= Anne Feldhaus =

American historian of religion

Anne Feldhaus (Phelḍahāusa, Âna; born 1949) is Distinguished Foundation Professor of Religious Studies, Emeritus Professor, at Arizona State University. Her field of specialty is Maharashtra, India, combining philological and ethnographic approaches to study religious traditions of Maharashtra, the Marathi-language region of western India.

== Honors and awards ==
Among her awards and honors are Fulbright-Hays Research Award (1993–1994)(1987–1989); Social Science Research Council Research Award (1995); John Simon Guggenheim Fellowship (2002–2003); National Endowment for the Humanities, Fellowship for Independent Research (2007–2008).

She was president of the Association for Asian Studies 2018- 2019. and in 2020 was elected to the American Academy of Arts & Sciences

==Academic career==
She first went to India as an undergraduate in 1970, lived with a Brahman family, and later recalled that her "knowledge of Indian culture was confined to translations of the Bhagavad Gita (which I found immoral) and some Upanishads (which I found incomprehensible)." She also recalled, however, that her "Roman Catholic childhood and Sacred Heart education had prepared me quite well to appreciate an all-encompassing ritualization of life."

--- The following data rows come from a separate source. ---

-- ==== Sys2Proof/Certificates/Slice0/Obligations.lean ====
section
/-!
DEFINITION. The statements for the provers: what each command does, from every state that meets the hypotheses, and the
laws that every command keeps.
-/

open Sys2Proof Sys2Proof.Machine

/-! ## The queue and the outcomes -/

/-- The command at the front of the queue is executed with the queue's rest. -/
def Obligations.StepRunsTheFrontCommand : Prop :=
  ∀ (s : State) (c : Instr) (rest : List Instr), s.pending = c :: rest → step s = exec c { s with pending := rest }

/-- No command touches the queue, no reset included. This is the model's choice (notes/assumptions/23.md): the queue is the
model's own, and the spec has none. -/
def Obligations.CommandsLeaveTheQueue : Prop :=
  ∀ (c : Instr) (s t : State), exec c s = .next t → t.pending = s.pending

/-- Every command completes in every state, but for a host write beyond the 64 KiB window. Both are the model's choice: the
window is spec/09's, but that an access beyond it faults is notes/assumptions/13.md, and that a command completes where its
event cannot occur is notes/assumptions/4.md. -/
def Obligations.OnlyHostWritesBeyondTheWindowStop : Prop :=
  ∀ (c : Instr) (s : State),
    (∃ t, exec c s = .next t) ∨
      ∃ offset lanes value,
        c = .hostRamWrite offset lanes value ∧ 65536 ≤ offset.toNat ∧ exec c s = .fault (.outsideExchangeRam offset)

/-- The model's choice (notes/assumptions/2.md, notes/assumptions/4.md): an empty queue idles, and a command whose event
cannot occur in the state changes nothing. -/
def Obligations.CommandsWithoutTheirEventDoNothing : Prop :=
  (∀ s : State, s.pending = [] → step s = .next s) ∧
    (∀ (i : Site) (s : State), (∀ t, (channelOf s i).activity ≠ .naming t) → (channelOf s i).activity ≠ .starting →
      exec (.exchangeRequest i) s = .next s) ∧
    (∀ (i : Site) (bytes : List Byte) (s : State), (portOf s i).phase ≠ .listening →
      exec (.responseComplete i bytes) s = .next s ∧ exec (.responseTimeout i) s = .next s) ∧
    (∀ (i : Site) (s : State), (portOf s i).phase ≠ .draining → exec (.drainEnd i) s = .next s) ∧
    (∀ (i : Site) (s : State), (channelOf s i).interruptSent = none → exec (.interruption i) s = .next s) ∧
    (∀ (i : Site) (s : State), (channelOf s i).activity ≠ .finished → exec (.siteDone i) s = .next s) ∧
    (∀ (i : Site) (s : State), (channelOf s i).activity = .resting →
      ∀ c, c ∈ [Instr.freshClaim i, .resumeClaim i, .hold i, .release i, .commit i, .spoil i, .keyRequest i, .keyWithdrawal i,
          .slotRequest i, .slotWithdrawal i, .pulseCut i] → exec c s = .next s) ∧
    (∀ s : State, s.derivation.inProgress = none → exec .keyDelivery s = .next s) ∧
    (∀ (i : Site) (s : State), s.rail.pulses[i] = none → exec (.pulseEnd i) s = .next s) ∧
    (∀ (m : LatchMoment) (s : State), s.touchdown.settleTimer = none → exec (.settleExpiry m) s = .next s) ∧
    (∀ s : State, s.contactLine = true → exec .contactRise s = .next s) ∧
    (∀ s : State, s.contactLine = false → exec .contactFall s = .next s) ∧
    (∀ s : State, s.mirror.intervalTimer = none → exec .mirrorIntervalExpiry s = .next s) ∧
    (∀ s : State, s.mirror.zeroReached = 0 → exec .mirrorCountdownZero s = .next s) ∧
    (∀ (early : BitVec 35) (s : State), s.mirror.writing = false → exec (.mirrorWriteEnd early) s = .next s) ∧
    (∀ s : State, s.phase ≠ .startupReady → exec .startupEnd s = .next s) ∧
    (∀ s : State, s.phase ≠ .softReset → exec .softResetEnd s = .next s) ∧
    (∀ (order : List Site) (s : State), s.phase ≠ .running →
      exec (.softReset order) s = .next s ∧ exec .mirrorNow s = .next s) ∧
    ∀ s : State, (∀ code, ¬ posted s code) →
      ∀ c, c ∈ [Instr.openLot, .closeLot, .spoilIndex, .listResume, .validateProfile, .loadSecret, .sealSecret,
          .abortTouchdown, .clearCounters, .unknown] → exec c s = .next s

/-! ## Laws that every step keeps -/

/-- The exchange RAM keeps its canonical form, so that equal contents are equal data. -/
def Obligations.RamCanonicalFormIsKept : Prop :=
  ∀ s t : State, s.ram.wf → step s = .next t → t.ram.wf

/-- The law of conservation (R15): next_index - first = committed + spoiled + fresh-bound + list length, at every moment of
an OPEN or DRAINING lot. -/
def Obligations.LotConservationIsKept : Prop :=
  ∀ s t : State, lotConserved s.lot → step s = .next t → lotConserved t.lot

/-- The law of allocation (R6), the bound of the resume list (R8) and the law that a lot is open only under a sealed secret
(R29); the law that a channel works, or holds an index, only in an ACTIVE touchdown (R15, R80); and the law of holding: no two
entries of the resume list hold one index (R8), and fresh-bound is the number of sites that hold a fresh index (R15). -/
def Obligations.LotBoundsAndSealAreKept : Prop :=
  (∀ s t : State, allocationInRange s.lot ∧ listWithinPlaces s.lot ∧ lotOnlyUnderSeal s → step s = .next t →
    allocationInRange t.lot ∧ listWithinPlaces t.lot ∧ lotOnlyUnderSeal t) ∧
    (∀ s t : State, workLaw s → step s = .next t → workLaw t) ∧
    ∀ s t : State, workLaw s ∧ holdingLaw s → step s = .next t → holdingLaw t

/-- HOLDOFF is asserted exactly in SETTLING and ACTIVE (R71), and a frame is active exactly in ACTIVE (R163). -/
def Obligations.HoldoffAndActiveFrameFollowTheTouchdown : Prop :=
  ∀ s t : State, holdoffLaw s → step s = .next t → holdoffLaw t

/-- The request unit's flags agree with its request (R164), a notification never waits at an idle unit (R171), and a
start-up or soft reset has no request, touchdown or lot (R182). -/
def Obligations.RequestUnitLawIsKept : Prop :=
  ∀ s t : State, requestLaw s → step s = .next t → requestLaw t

After graduating from Manhattanville College in 1971, she earned her Doctor's degree in Religious Thought at University of Pennsylvania in 1976. She joined the faculty of Arizona State University in 1981, and became full professor there in 1988.

==Selected publications==
- Feldhaus, Anne. "On My Way of Living in India"
- Feldhaus, Anne (1976). "The Mahanubhava Sutrapatha"
- Feldhaus, Anne (1985). "The Deeds of God in Rddhipur"
- Feldhaus, Anne (1992). "In the Absence of God : The Early Years of an Indian Sect : A Translation of Smrtisthal, with an Introduction"
- Feldhaus, Anne (1995). "Water and Womanhood : Religious Meanings of Rivers in Maharashtra"
- Feldhaus, Anne (1996). "Images of Women in Maharashtrian Literature and Religion"
- Feldhaus, Anne (2014). "Say to the Sun, "Don't Rise," and to the Moon, "Don't Set"; : Two Oral Narratives from the Countryside of Maharashtra"
- Feldhaus, Anne (2006). "Connected Places : Region, Pilgrimage, and Geographical Imagination in India"
- Feldhaus, Anne (2006). "Region, Culture, and Politics in India"
- Feldhaus, Anne (2010). "Speaking Truth to Power : Religion, Caste and the Subaltern Question in India"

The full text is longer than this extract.